The third and final day at the Social Media Access Days at the German National Library starts with a paper by Alexander König, whose focus is on metadata for social media data. Creating quality metadata is critical for the appropriate storage and reuse of datasets, and especially so for social media dataset as the conditions of the data gathering and the state of the platform at the time of gathering also need to be captured in the metadata.
The CLARIN Knowledge Centre for Computer-Mediated Communication and Social Media Corporate (CKCMC) is currently developing a metadata standard for such data, incorporating the FAIR principles for data storage and use; this also builds on related standards like LC-meta and UNIC. The approach here is intended to be modular, so it can describe different data types (textual, audiovisual) as they are made available by the various social media platforms.

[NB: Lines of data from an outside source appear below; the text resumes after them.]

/-! ### Presented commands and the source's calls (R63 to R66) -/

theorem presentCommand_of_decode {c : Command} {i : Instr} (h : decode c = .ok i) (s : State) :
    presentCommand c s = exec i s := by
  rw [presentCommand, h]

theorem decode_of_decodeTableWord {nbits w : Nat} {i : Instr} (h : decodeTableWord nbits w = some i) :
    decode (tableCommand nbits w) = .ok i := by
  unfold decodeTableWord at h
  split at h
  · cases h
    assumption
  · cases h

/-- Settles O1: the move of a presented command is to run what it decodes to. -/
theorem stepRunsDecodedCommand : Obligations.StepRunsDecodedCommand := by
  refine ⟨fun s c rest i h => ⟨wellFormed_of_decode h, ?_⟩, fun s nbits w i h => ?_⟩
  · rw [step_cons]
    exact presentCommand_of_decode h _
  · rw [State.withFetchWord, step_cons]
    exact presentCommand_of_decode (decode_of_decodeTableWord h) s

/-- A bit of a word after some bits are cleared and then some are set. -/
theorem getLsbD_clear_set (word clear set : IrqWord) (k : Nat) :
    ((word &&& ~~~clear) ||| set).getLsbD k = ((word.getLsbD k && !clear.getLsbD k) || set.getLsbD k) := by
  by_cases hk : k < Config.irqWidth
  · simp [hk]
  · simp [BitVec.getLsbD_of_ge _ _ (Nat.le_of_not_lt hk)]

/-- Settles O2: each call is its own operation by definition, and the controller's move is read bit by bit. -/
theorem stepMakesEnvironmentMove : Obligations.StepMakesEnvironmentMove := by
  refine fun s rest => ⟨rfl, fun n => rfl, rfl, fun id => ⟨rfl, rfl, rfl⟩, fun id v => ⟨rfl, rfl, rfl⟩,
    fun clear set => ⟨{ s with IF := (s.IF &&& ~~~clear) ||| set, inputs := rest }, rfl, rfl, rfl, rfl, ?_⟩⟩
  exact fun k => getLsbD_clear_set s.IF clear set k

/-! ### Guest accesses to the window (R51, R52, R55) -/

/-- The decoder's order makes each byte of an access once. -/
theorem map_wideOrder_perm {α : Type} (write : Bool) (addr width : Nat) (f : Nat → α) :
    ((List.finRange width).map fun j => f (Config.wideOrder write addr width j).val).Perm
      ((List.range width).map f) := by
  have h := ((Config.wideOrder write addr width).map_finRange_perm).map (f ∘ Fin.val)
  rw [← List.map_coe_finRange_eq_range, List.map_map]
  rwa [List.map_map] at h

/-- The byte READ of byte `k` of an access that begins at offset `rel` of the window. -/
def windowRead (rel k : Nat) : Input := .read ((rel + k) / 4) ((rel + k) % 4)

/-- The byte WRITE of byte `k` of such an access. -/
def windowWrite (rel : Nat) (bytes : List Byte) (k : Nat) : Input :=
  .write ((rel + k) / 4) ((rel + k) % 4) (bytes.getD k 0)

theorem routeGuest_byte {rel width : Nat} (h : rel + width ≤ 16) (k : Fin width) :
    routeGuest (Config.timerBase + rel + k.val) = some ((rel + k.val) / 4, (rel + k.val) % 4) := by
  rw [Nat.add_assoc, routeGuest_window (by omega)]

/-- In the window every byte of a guest read is one byte READ. -/
theorem guestReadOps_window {rel width : Nat} (h : rel + width ≤ 16) :
    guestReadOps (Config.timerBase + rel) width =
      (List.finRange width).map fun j =>
        windowRead rel (Config.wideOrder false (Config.timerBase + rel) width j).val := by
  rw [guestReadOps, ← List.filterMap_eq_map]
  refine List.filterMap_congr fun j _ => ?_
  rw [routeGuest_byte h]
  rfl

/-- In the window every byte of a guest write is one byte WRITE of its value. -/
theorem guestWriteOps_window {rel : Nat} {bytes : List Byte} (h : rel + bytes.length ≤ 16) :
    guestWriteOps (Config.timerBase + rel) bytes =
      (List.finRange bytes.length).map fun j =>
        windowWrite rel bytes (Config.wideOrder true (Config.timerBase + rel) bytes.length j).val := by
  rw [guestWriteOps, ← List.filterMap_eq_map]
  refine List.filterMap_congr fun j _ => ?_
  dsimp only [Function.comp_apply, windowWrite]
  rw [routeGuest_byte h, List.getD_eq_getElem _ _ (Fin.isLt _)]
  rfl

/-- Settles O5: each byte is routed to the window, in an order that is a permutation. -/
theorem wideGuestWriteIsItsByteWrites : Obligations.WideGuestWriteIsItsByteWrites := by
  refine fun s rest rel bytes h => ⟨guestWriteOps (Config.timerBase + rel) bytes, rfl, ?_⟩
  rw [guestWriteOps_window h]
  exact map_wideOrder_perm true _ _ (windowWrite rel bytes)

/-- Settles O6: each byte is routed to the window, in an order that is a permutation. -/
theorem wideGuestReadIsItsByteReads : Obligations.WideGuestReadIsItsByteReads := by
  refine fun s rest rel width h => ⟨guestReadOps (Config.timerBase + rel) width, rfl, ?_⟩
  rw [guestReadOps_window h]
  exact map_wideOrder_perm false _ _ (windowRead rel)

/-- Settles O4: an access of one byte is a wide access of width 1, which has one order. -/
theorem guestByteAccessIsWindowByte : Obligations.GuestByteAccessIsWindowByte := by
  intro s rest i offset v
  have hin : 4 * i.val + offset.val + 1 ≤ 16 := by omega
  have hid : (4 * i.val + offset.val + 0) / 4 = i.val := by omega
  have hoffset : (4 * i.val + offset.val + 0) % 4 = offset.val := by omega
  constructor
  · obtain ⟨ops, hstep, hops⟩ := wideGuestReadIsItsByteReads s rest (4 * i.val + offset.val) 1 hin
    rw [List.range_one, List.map_singleton, hid, hoffset] at hops
    rw [Nat.add_assoc, hstep, List.perm_singleton.1 hops]
    rfl
  · obtain ⟨ops, hstep, hops⟩ := wideGuestWriteIsItsByteWrites s rest (4 * i.val + offset.val) [v] hin
    rw [List.length_singleton, List.range_one, List.map_singleton, hid, hoffset] at hops
    rw [Nat.add_assoc, hstep, List.perm_singleton.1 hops]
    rfl

end Sys2Proof.Machine
end

section
/-!
PROOFS of 10_state.md and 40_bus_interface.md: what each operation leaves of a timer (R23 to R30, R37, R109),
control bytes and reload bytes read back (R25, 30_encoding.md R83), and `IF`, which nothing reads (R32).
-/

namespace Sys2Proof.Machine

/-! ### READ (10_state.md R37) -/

/-- The control byte is packed from the control fields (30_encoding.md R76). -/
theorem controlByte_congr {t u : Timer} (hfrequency : t.frequency = u.frequency)
    (hcascade : t.cascade = u.cascade) (hinterrupt : t.interrupt = u.interrupt) (henable : t.enable = u.enable) :
    controlByte t = controlByte u := by
  rw [controlByte_eq, controlByte_eq, hfrequency, hcascade, hinterrupt, henable]

/-- A READ answers from the counter and the control byte alone. -/
theorem readByte_congr {t u : Timer} (hcounter : t.counter = u.counter) (hcontrol : controlByte t = controlByte u)
    (offset : Nat) : readByte t offset = readByte u offset := by
  unfold readByte
  rw [hcounter, hcontrol]

/-- Settles O17: the two states give the same byte, and a READ writes the outputs only. -/
theorem readsSeeOnlyCounterAndControl : Obligations.ReadsSeeOnlyCounterAndControl := by
  intro s s' i offset hcounter hfrequency hcascade hinterrupt henable
  have hcontrol := controlByte_congr hfrequency hcascade hinterrupt henable
  have hbyte := readByte_congr hcounter hcontrol offset
  refine ⟨_, _, readByte (s.timer i) offset, exec_ofRead i offset s, exec_ofRead i offset s', ?_, ?_, ?_⟩
  · exact State.answer_busRdata ..
  · rw [State.answer_busRdata, ← hbyte]
  · exact ⟨rfl, rfl, rfl⟩

/-! ### Who writes the fields of a timer (10_state.md R22 to R30) -/

/-- What an operation leaves of timer `j`. -/
theorem exec_timer {i : Instr} {s t : State} (h : exec i s = .next t) (j : Fin 4) :
    t.timer j = s.timer j ∨
    (((∃ v : Byte, i = .wrRldl j.val v) ∨ ∃ v : Byte, i = .wrRldh j.val v) ∧
      ∃ r : HalfWord, t.timer j = { s.timer j with reload := r }) ∨
    (∃ v : Byte, i = .wrCtrl j.val v ∧ t.timer j = writeControl (s.timer j) v) ∨
    (∃ n : Nat, i = .adv n ∧ t = afterAdvance n s) ∨
    i = .reset := by
  obtain ⟨p, -, -, rfl⟩ | ⟨k, r, hi, rfl⟩ | ⟨k, v, hi, rfl⟩ | hadv | ⟨hreset, -⟩ := exec_next_writes h
  · exact .inl rfl
  · by_cases hk : k = j
    · subst hk
      exact .inr (.inl ⟨hi, r, State.timer_setTimer_self ..⟩)
    · exact .inl (State.timer_setTimer_ne _ _ hk)
  · by_cases hk : k = j
    · subst hk
      exact .inr (.inr (.inl ⟨v, hi, State.timer_setTimer_self ..⟩))
    · exact .inl (State.timer_setTimer_ne _ _ hk)
  · exact .inr (.inr (.inr (.inl hadv)))
  · exact .inr (.inr (.inr (.inr hreset)))

/-- The two records agree in the control fields and in what follows from `frequency`. -/
def Timer.sameControl (t u : Timer) : Prop :=
  t.shift = u.shift ∧ t.mask = u.mask ∧ t.frequency = u.frequency ∧ t.cascade = u.cascade ∧
    t.interrupt = u.interrupt ∧ t.enable = u.enable

theorem Timer.sameControl.refl (t : Timer) : t.sameControl t := ⟨rfl, rfl, rfl, rfl, rfl, rfl⟩

theorem Timer.sameControl.controlByte {t u : Timer} (h : t.sameControl u) : controlByte t = controlByte u := by
  obtain ⟨-, -, hfrequency, hcascade, hinterrupt, henable⟩ := h
  exact controlByte_congr hfrequency hcascade hinterrupt henable

theorem afterAdvance_sameControl (n : Nat) (s : State) (i : Fin 4) :
    ((afterAdvance n s).timer i).sameControl (s.timer i) := by
  rw [afterAdvance_frame]
  exact Timer.sameControl.refl _

/-- An ADVANCE changes `cycles` only of an enabled timer without `cascade` (R28). -/
theorem afterAdvance_cycles_ne {n : Nat} {s : State} {i : Fin 4}
    (h : ((afterAdvance n s).timer i).cycles ≠ (s.timer i).cycles) :
    (s.timer i).enable = true ∧ (s.timer i).cascade = false := by
  rw [afterAdvance_cycles] at h
  by_contra hnot
  exact h (if_neg (mt Timer.freeRunning_iff.1 hnot))

section Writers

variable {i : Instr} {s t : State} (h : exec i s = .next t) (hreset : i ≠ .reset) (j : Fin 4)
include h hreset

/-- `reload` is written by the two reload WRITEs of its timer (R23). -/
theorem exec_reload : (t.timer j).reload = (s.timer j).reload ∨
    (∃ v : Byte, i = .wrRldl j.val v) ∨ ∃ v : Byte, i = .wrRldh j.val v := by
  obtain hsame | ⟨hi, -⟩ | ⟨v, -, hctrl⟩ | ⟨n, -, rfl⟩ | hi := exec_timer h j
  · exact .inl (by rw [hsame])
  · exact .inr hi
  · exact .inl (by rw [hctrl, writeControl_reload])
  · exact .inl (by rw [afterAdvance_frame])
  · exact absurd hi hreset

/-- The control fields, `shift` and `mask` are written by the control WRITE of their timer (R25, R27). -/
theorem exec_control : (t.timer j).sameControl (s.timer j) ∨ ∃ v : Byte, i = .wrCtrl j.val v := by
  obtain hsame | ⟨-, r, hreload⟩ | ⟨v, hi, -⟩ | ⟨n, -, rfl⟩ | hi := exec_timer h j
  · exact .inl (by rw [hsame]; exact .refl _)
  · exact .inl (by rw [hreload]; exact .refl _)
  · exact .inr ⟨v, hi⟩
  · exact .inl (afterAdvance_sameControl n s j)
  · exact absurd hi hreset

The first module in this are the Social Media Metadata Profiles (SMP), which are designed to capture information on the user interface, interaction types, and general platform features. The user interface shapes how users are able to act on the platform, of course (in terms of viewing, engagement, connection, and posting options; language options; constraints on content types and lengths; and social status features like likes or badges); interaction types including the connection graph model (reciprocal or non-reciprocal), key communication types (one-to-one, one-to-many, many-to-many), conversation threading structures, modality transitions (from audiovisual to text and back), and the availability of automated and AI communication facilities; and general platform features cover the intended and actual audiences of a platform, distinctions between ordinary and elevated user states (premium users, moderators), content visibility (public, login requirement, restricted), and moderation approaches.

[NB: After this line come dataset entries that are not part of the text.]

-- ==== Sys2Proof/Machine/Schedule.lean ====
section
/-! DEFINITION. Which operation is executed next: the enabled operations of each agent (spec 30 R109,
47 R225), the script notation of 30 R106, the free schedule (47 R229; log 4), and the fetch from the
script (log 1). -/

namespace Sys2Proof.Machine

/-- The agents that execute operations of their own (R225). -/
inductive Agent where
  | main
  | listener
  | receiver
deriving DecidableEq, Repr

/-- `[i]` where the guard holds. -/
def offer (enabled : Bool) (i : Instr) : List Instr := bif enabled then [i] else []

/-- The enabled operations of the sender's main activity (R109). -/
def mainOps (s : State) : List Instr :=
  offer (txFillEnabled s) .txFill ++ offer (txPollEnabled s) .txPoll
    ++ offer (txFinishEnabled s) .txFinish ++ offer (txJoinEnabled s) .txJoin

/-- The enabled operations of the ack listener (R109). -/
def listenerOps (s : State) : List Instr :=
  offer (txaStopEnabled s) .txaStop ++ offer (txaAckAcceptEnabled s) .txaAckAccept
    ++ offer (txaAckIgnoreEnabled s) .txaAckIgnore ++ offer (txaIdleEnabled s) .txaIdle

/-- The enabled operations of the receiver (R109). -/
def receiverOps (s : State) : List Instr :=
  offer (rxAcceptEnabled s) .rxAccept ++ offer (rxRejectEnabled s) .rxReject
    ++ offer (rxEosEnabled s) .rxEos ++ offer (rxMalformedEnabled s) .rxMalformed
    ++ offer (rxIdleEnabled s) .rxIdle

/-- The enabled operations of an agent; none while the engines do not exist (R38, R109). -/
def agentOps (a : Agent) (s : State) : List Instr :=
  if s.cfg.cstatus = .ok then
    match a with
    | .main => mainOps s
    | .listener => listenerOps s
    | .receiver => receiverOps s
  else []

/-- The enabled operations of all three agents. -/
def enabledOps (s : State) : List Instr :=
  agentOps .main s ++ agentOps .listener s ++ agentOps .receiver s

/-! ## The script notation -/

/-- A step of the script notation (R106). -/
inductive ScriptStep where
  /-- `M`, `A`, `R`: the agent executes its one enabled operation. -/
  | agent (a : Agent)
  /-- `+d`. -/
  | advance (d : Nat)
  /-- `INJ.D F<s>`: "the `FRAME` of slot `s`". -/
  | injSlot (slot : Nat)
  /-- `INJ.D F<s>:<hex payload>/<plen>`, "an explicit frame" given by its payload bits, which a field of
  `L` bits holds left-justified (R93); `plen` need not be their number. DESIGN CHOICE (log 29): the
notation bounds neither number; a slot of 2^16 or more, which no sequence field holds, is taken modulo
2^16, and any `plen` stays as it is. -/
  | injFrame (slot : Nat) (payload : BitString) (plen : Nat)
  /-- `INJ.D EOS`. -/
  | injEos
  /-- `INJ.A K<n>`: "an ack of value `n`", of the field's range (R97). -/
  | injAck (ack : SignedField)
deriving DecidableEq, Repr

/-- `X*k` and `(X Y)*k`: "step `X`, or the group `X Y`, repeated `k` times" (R106). -/
def repeated (steps : List ScriptStep) (k : Nat) : List ScriptStep := (List.replicate k steps).flatten

/-- The word an ack of the notation is injected by (R97). -/
def ackInstr (a : SignedField) : Instr :=
  if a.msb = false then .msgAck (a.setWidth 16)
  else if a = -1 then .msgAckNone
  else .msgAckUnexpected (a.setWidth 16)

/-- One step of the notation (R106). A letter whose agent has no enabled operation does nothing and the
run goes on: P6 of 95_test_vectors.md ends in such an `R` (log 6). DESIGN CHOICE (log 29): an explicit
frame's slot is reduced modulo 2^16 to its sequence field. -/
def ScriptStep.run (st : ScriptStep) (s : State) : Outcome :=
  match st with
  | .agent a =>
    match (agentOps a s).head? with
    | some i => exec i s
    | none => .next s
  | .advance d => exec (.envAdvance d) s
  | .injSlot slot =>
    match s.frameRead slot with
    | .ok frame => exec (.fmtFrameF frame.seq frame.payload) s
    | .error f => .fault f
  | .injFrame slot payload plen =>
    exec (.msgFrame (BitVec.ofNat 16 slot) plen (payloadField s.cfg.payloadBits payload)) s
  | .injEos => exec (.msgEos 0 0 (List.replicate s.cfg.payloadBits false)) s
  | .injAck a => exec (ackInstr a) s

/-- A schedule of the notation run from a state (R106). -/
def runScript : List ScriptStep → State → Outcome
  | [], s => .next s
  | st :: steps, s =>
    match st.run s with
    | .next t => runScript steps t
    | .fault f => .fault f
    | .refused r => .refused r

/-- A program of the notation: what its launch builds, then its schedule (R106). -/
def runProgram (built : Construction) (steps : List ScriptStep) (s : State) : Outcome :=
  match exec (.sysConstruct built) s with
  | .next t => runScript steps t
  | .fault f => .fault f
  | .refused r => .refused r

/-! ## The free schedule and the fetch -/

/-- By how much the clock may be advanced when `d` is asked for: at most to the latency contract's bound
while `Watching` (R236). -/
def allowedDelay (d : Nat) (s : State) : Nat :=
  if s.snd.sstate = .watching then min d (s.snd.lastPoll + s.cfg.pollTick - s.now) else d

/-- What the environment and the agents could do next: every enabled operation, and time passing. -/
def choices (d : Nat) (s : State) : List Instr := enabledOps s ++ [.envAdvance (allowedDelay d s)]

/-- The free schedule's choice (R229; log 4): an enabled operation, or an allowed advance. -/
def freeChoice (s : State) : Instr :=
  let cs := choices (Config.freeDelay s.turn) s
  cs.getD (Config.freePick s.turn % cs.length) (.envAdvance 0)

/-- The instruction at the front of the script and the state with its bytes taken off; `none` when the
script is empty (log 1). -/
def fetch (s : State) : Option (Except DecodeError (Instr × State)) :=
  match s.script with
  | [] => none
  | b :: bs =>
    some (match decode (b :: bs) with
      | .error e => .error e
      | .ok (i, rest) => .ok (i, { s with script := rest }))

/-- The script with a word of opcode_table.json, its operands zeros, in front of it (log 3); a word the
decoder refuses stands there too, and the step that meets it refuses. -/
def placeWord (nbits w : Nat) (s : State) : State :=
  match tableScript nbits w with
  | some bytes => { s with script := bytes ++ s.script }
  | none => { s with script := (tableBytes nbits w).getD [0xFF] ++ s.script }

/-- One step of a fetched instruction (log 1). -/
def runFetched (i : Instr) (s : State) : Outcome :=
  if i.wellFormed then exec i s else .refused .illFormed

/-- One step of the closed block: the free schedule's choice is executed (R227, R229). -/
def runFree (s : State) : Outcome := exec (freeChoice s) { s with turn := s.turn + 1 }

end Sys2Proof.Machine
end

Not all of these features are necessarily immediately clear for a given platform, but capturing as many of them as possible in the metadata profile is still useful, both for the context of a distinct dataset and because such features will change over the life of a platform and must therefore be tracked in order to understand their impact on the datasets and the activities they cover. However, these features may also differ between users and between countries, because platforms engage in A/B tests of new functions or because of applicable national regulations, so capturing all of this may be complicated.

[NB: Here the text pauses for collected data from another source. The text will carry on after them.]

-- ==== Sys2Proof/Machine/Runs.lean ====
section
/-! DEFINITION. The step relation of the closed block and its runs (spec 47 R227, R229), the fairness that
the spec "assumes for claims of termination only" (R238), and what a retransmission is caused by
(R191, R239). A run is a sequence of states; no state holds one. -/

namespace Sys2Proof.Machine

/-! ## Runs -/

/-- "A state `σ` steps to `σ'` when some agent has an enabled operation in `σ` … and `σ'` is the result of
that operation's pseudocode" (R227). The environment's operation within a run is the advance, where the
latency contract allows it (R225, R226, R236). -/
def StepsTo (s : State) (i : Instr) (t : State) : Prop :=
  (i ∈ enabledOps s ∨ ∃ d, i = .envAdvance d ∧ envAdvanceEnabled d s = true) ∧ exec i s = .next t

/-- A run: the states it goes through and the operation of each step (R227). Any agent with an enabled
operation may be chosen, in any state (R229). -/
def IsRun (states : Nat → State) (ops : Nat → Instr) : Prop :=
  ∀ n, StepsTo (states n) (ops n) (states (n + 1))

/-! ## Fairness -/

/-- "An agent whose operation stays enabled is eventually scheduled" (R238). -/
def AgentsAreFair (states : Nat → State) (ops : Nat → Instr) : Prop :=
  ∀ (a : Agent) (i : Instr) (n : Nat), (∀ m, n ≤ m → i ∈ agentOps a (states m)) →
    ∃ m, n ≤ m ∧ ops m ∈ agentOps a (states m)

/-- "While `sstate = Watching` time eventually advances past any bound" (R238). -/
def TimePasses (states : Nat → State) : Prop :=
  ∀ n bound : Nat, (∀ m, n ≤ m → (states m).snd.sstate = .watching) →
    ∃ m, n ≤ m ∧ bound < (states m).now

/-- R238: weak fairness of the agents and of time. -/
def Fair (states : Nat → State) (ops : Nat → Instr) : Prop :=
  AgentsAreFair states ops ∧ TimePasses states

/-! ## What causes a retransmission -/

/-- The value `expected` has when a receiver that expects `e` has consumed these messages
(R200, R202). -/
def dataCursor : Nat → List DataMsg → Nat
  | e, [] => e
  | e, .frame seq _ _ :: ms => dataCursor (if seqValue seq = e then e + 1 else e) ms
  | e, .eos :: ms => dataCursor e ms

/-- A slot of the window is lost: the frames in flight will not carry the receiver to the window's end, so
only a retransmission can (R139; DEDUCED, log 23). -/
def slotLost (s : State) : Bool :=
  decide (dataCursor s.cur.expected s.dch < winEnd s.win.base s.cfg.windowSize s.cfg.totalFrames)

/-- The step retransmits the window: a poll that finds an expired slot (R188, R265). -/
def retransmits (s : State) (i : Instr) : Bool :=
  i == .txPoll && match arbitrate s.now s with
    | .ok expired => timeoutAny expired
    | .error _ => false

/-- "The retransmissions caused by *loss*" (R239) among the first `n` steps of a run. -/
def lossRetransmissions (states : Nat → State) (ops : Nat → Instr) (n : Nat) : List Nat :=
  (List.range n).filter fun k => retransmits (states k) (ops k) && slotLost (states k)

/-- The eligible slots (R136). -/
def eligibleSlots (s : State) : List Nat :=
  (List.range s.cfg.totalFrames).filter fun i => i != 0 && (i + 1) % s.cfg.dropPeriod == 0

end Sys2Proof.Machine
end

To further develop this approach, a CMC Metadata Working Group is now being established and open to new members; once the SMP module has been developed, work will move on to other modules of the overall metadata framework. Key platforms will be prioritised here at first, documenting these platforms and their features before moving on to others. Student projects, volunteer hackathons, and other initiatives would also be welcome as ways to push this work along.
The Social Media Metadata Profiles, in particular, could also be reused for the metadata descriptions of datasets from the same platforms, as long as those platforms have not changed substantially in their functionality between data gathering activities; hopefully, this will simplify the dataset description process and produce better metadata.